*** Information provided ***
-- ==== Sys2Proof/Machine/Modes.lean ====
section
/-! DEFINITION. Device modes: requests, transitions, SAFE entry, entry to READY (R31 to R42, R514). -/

namespace Sys2Proof.Machine

/-- The halves that a transition of the steward's mode changes: both, or the steward half alone while the halves are split (R31). -/
def Dev.actHalves (d : Dev) : List Nat := if d.south.isSome then [d.stewardHalf] else [0, 1]

/-- The mode that the steward half holds. -/
def Dev.ownMode (d : Dev) : Nat := d.heldMode d.stewardHalf

/-- Causes live (R33, R34), as DEV_MODE_SAFE_CAUSE numbers them. -/
def Dev.liveCauses (d : Dev) : Nat := d.fld Pg.pmc ⟨0x00C, 0, 3⟩

/-- The halves hold a new mode; the transition is complete (R31, R32, R406). A South half that is still split reports its mode by the
steward class where the bridge stands, 4 CK later. -/
def Dev.putMode (d : Dev) (hs : List Nat) (new : Nat) : Dev :=
  let old := d.heldMode (hs.headD 0)
  let d := if hs.contains 0 then
      ((d.setFld Pg.dev F.DEV_MODE_MODE new).setFld Pg.dev F.DEV_MODE_PREV old).setFld Pg.dev F.DEV_MODE_TRANS 0
    else d
  let d : Dev := { d with offEntry := d.offEntry.filter (fun h => !hs.contains h) }
  let d : Dev := match d.south with
    | none => d.setFld Pg.dev F.DEV_MODE_OTHER new
    | some x =>
      if hs.contains 1 then
        let d : Dev := { d with south := some { x with mode := new, entry := false } }
        if d.flag Pg.steward F.STEWARD_STAT_BRIDGE_OK then d.sched 4 .stewardWord else d
      else d
  d.genEvent 0 3 0 0 [byteOf old 0, byteOf new 0, byteOf (d.fld Pg.dev F.DEV_MODE_SAFE_CAUSE) 0]

/-- DEV_MODE_PASS of halves (R38). -/
def Dev.putPass (d : Dev) (hs : List Nat) (v : Bool) : Dev :=
  let d := if hs.contains 0 then d.setFld Pg.dev F.DEV_MODE_PASS (b01 v) else d
  match d.south with
  | none => d
  | some x => if hs.contains 1 then { d with south := some { x with pass := v } } else d

def lanesOf (hs : List Nat) : List (Fin 64) := (List.finRange 64).filter (fun n => hs.contains (laneHalf n))

/-! What a change of mode does. -/

/-- What a half's TX lanes carry by its mode: 1 the retimed stream, 2 generated symbols, 0 nothing. -/
def Dev.txKind (d : Dev) (h : Nat) : Nat :=
  if d.modePasses h then 1
  else if d.modeOf h = Mode.generate.code ∨ d.modeOf h = Mode.exercise.code then 2
  else 0

/-- The stream a lane's TX carried ends at its next symbol boundary (R36, R44): symbols not yet at injection select go nowhere, what
changed them is over, a stream told to stop ends. The spec leaves open what becomes of an injection or a record that has begun:
while the TX carries the same stream it goes on to its end, here it ends (DESIGN CHOICE, log entry 24). -/
def Dev.txEnds (d : Dev) (n : Fin 64) : Dev :=
  let x := d.stimOf n
  let cut := ([x.run, x.play].filterMap (fun r => r)).filterMap StimRun.stream
  let d := d.setStim n { x with run := none, play := none, fifo := [], k28 := none, slot := 0, genCk := 0 }
  let d := d.setLane n { d.laneOf n with txq := [] }
  cut.foldl (fun (d : Dev) s => d.sched 0 (.playbackRecordDue (halfOf (laneHalf n)) (streamFin s))) d

/-- A half leaves the modes with stimulus (R37): pending entries are discarded, streams stop at their next record boundary,
injections that have not reached injection select are cancelled. -/
def Dev.stimCancel (d : Dev) (h : Nat) : Dev :=
  let d := d.evsModeDiscard h
  let d := (List.range 64).foldl (fun (d : Dev) s => d.playStopAt h s) d
  { d with stimIn := d.stimIn.filter (fun a => decide (a.dest ≠ h)),
           stims := d.stims.map (fun (e : Nat × StimLane) => if laneHalf e.1 = h then (e.1, { e.2 with pend := [] }) else e) }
*** End of Information provided ***
The whole listing above is to be reproduced without any slip.

Response area =>
-- ==== Sys2Proof/Machine/Modes.lean ====
section
/-! DEFINITION. Device modes: requests, transitions, SAFE entry, entry to READY (R31 to R42, R514). -/

namespace Sys2Proof.Machine

/-- The halves that a transition of the steward's mode changes: both, or the steward half alone while the halves are split (R31). -/
def Dev.actHalves (d : Dev) : List Nat := if d.south.isSome then [d.stewardHalf] else [0, 1]

/-- The mode that the steward half holds. -/
def Dev.ownMode (d : Dev) : Nat := d.heldMode d.stewardHalf

/-- Causes live (R33, R34), as DEV_MODE_SAFE_CAUSE numbers them. -/
def Dev.liveCauses (d : Dev) : Nat := d.fld Pg.pmc ⟨0x00C, 0, 3⟩

/-- The halves hold a new mode; the transition is complete (R31, R32, R406). A South half that is still split reports its mode by the
steward class where the bridge stands, 4 CK later. -/
def Dev.putMode (d : Dev) (hs : List Nat) (new : Nat) : Dev :=
  let old := d.heldMode (hs.headD 0)
  let d := if hs.contains 0 then
      ((d.setFld Pg.dev F.DEV_MODE_MODE new).setFld Pg.dev F.DEV_MODE_PREV old).setFld Pg.dev F.DEV_MODE_TRANS 0
    else d
  let d : Dev := { d with offEntry := d.offEntry.filter (fun h => !hs.contains h) }
  let d : Dev := match d.south with
    | none => d.setFld Pg.dev F.DEV_MODE_OTHER new
    | some x =>
      if hs.contains 1 then
        let d : Dev := { d with south := some { x with mode := new, entry := false } }
        if d.flag Pg.steward F.STEWARD_STAT_BRIDGE_OK then d.sched 4 .stewardWord else d
      else d
  d.genEvent 0 3 0 0 [byteOf old 0, byteOf new 0, byteOf (d.fld Pg.dev F.DEV_MODE_SAFE_CAUSE) 0]

/-- DEV_MODE_PASS of halves (R38). -/
def Dev.putPass (d : Dev) (hs : List Nat) (v : Bool) : Dev :=
  let d := if hs.contains 0 then d.setFld Pg.dev F.DEV_MODE_PASS (b01 v) else d
  match d.south with
  | none => d
  | some x => if hs.contains 1 then { d with south := some { x with pass := v } } else d

def lanesOf (hs : List Nat) : List (Fin 64) := (List.finRange 64).filter (fun n => hs.contains (laneHalf n))

/-! What a change of mode does. -/

/-- What a half's TX lanes carry by its mode: 1 the retimed stream, 2 generated symbols, 0 nothing. -/
def Dev.txKind (d : Dev) (h : Nat) : Nat :=
  if d.modePasses h then 1
  else if d.modeOf h = Mode.generate.code ∨ d.modeOf h = Mode.exercise.code then 2
  else 0

/-- The stream a lane's TX carried ends at its next symbol boundary (R36, R44): symbols not yet at injection select go nowhere, what
changed them is over, a stream told to stop ends. The spec leaves open what becomes of an injection or a record that has begun:
while the TX carries the same stream it goes on to its end, here it ends (DESIGN CHOICE, log entry 24). -/
def Dev.txEnds (d : Dev) (n : Fin 64) : Dev :=
  let x := d.stimOf n
  let cut := ([x.run, x.play].filterMap (fun r => r)).filterMap StimRun.stream
  let d := d.setStim n { x with run := none, play := none, fifo := [], k28 := none, slot := 0, genCk := 0 }
  let d := d.setLane n { d.laneOf n with txq := [] }
  cut.foldl (fun (d : Dev) s => d.sched 0 (.playbackRecordDue (halfOf (laneHalf n)) (streamFin s))) d

/-- A half leaves the modes with stimulus (R37): pending entries are discarded, streams stop at their next record boundary,
injections that have not reached injection select are cancelled. -/
def Dev.stimCancel (d : Dev) (h : Nat) : Dev :=
  let d := d.evsModeDiscard h
  let d := (List.range 64).foldl (fun (d : Dev) s => d.playStopAt h s) d
  { d with stimIn := d.stimIn.filter (fun a => decide (a.dest ≠ h)),
           stims := d.stims.map (fun (e : Nat × StimLane) => if laneHalf e.1 = h then (e.1, { e.2 with pend := [] }) else e) }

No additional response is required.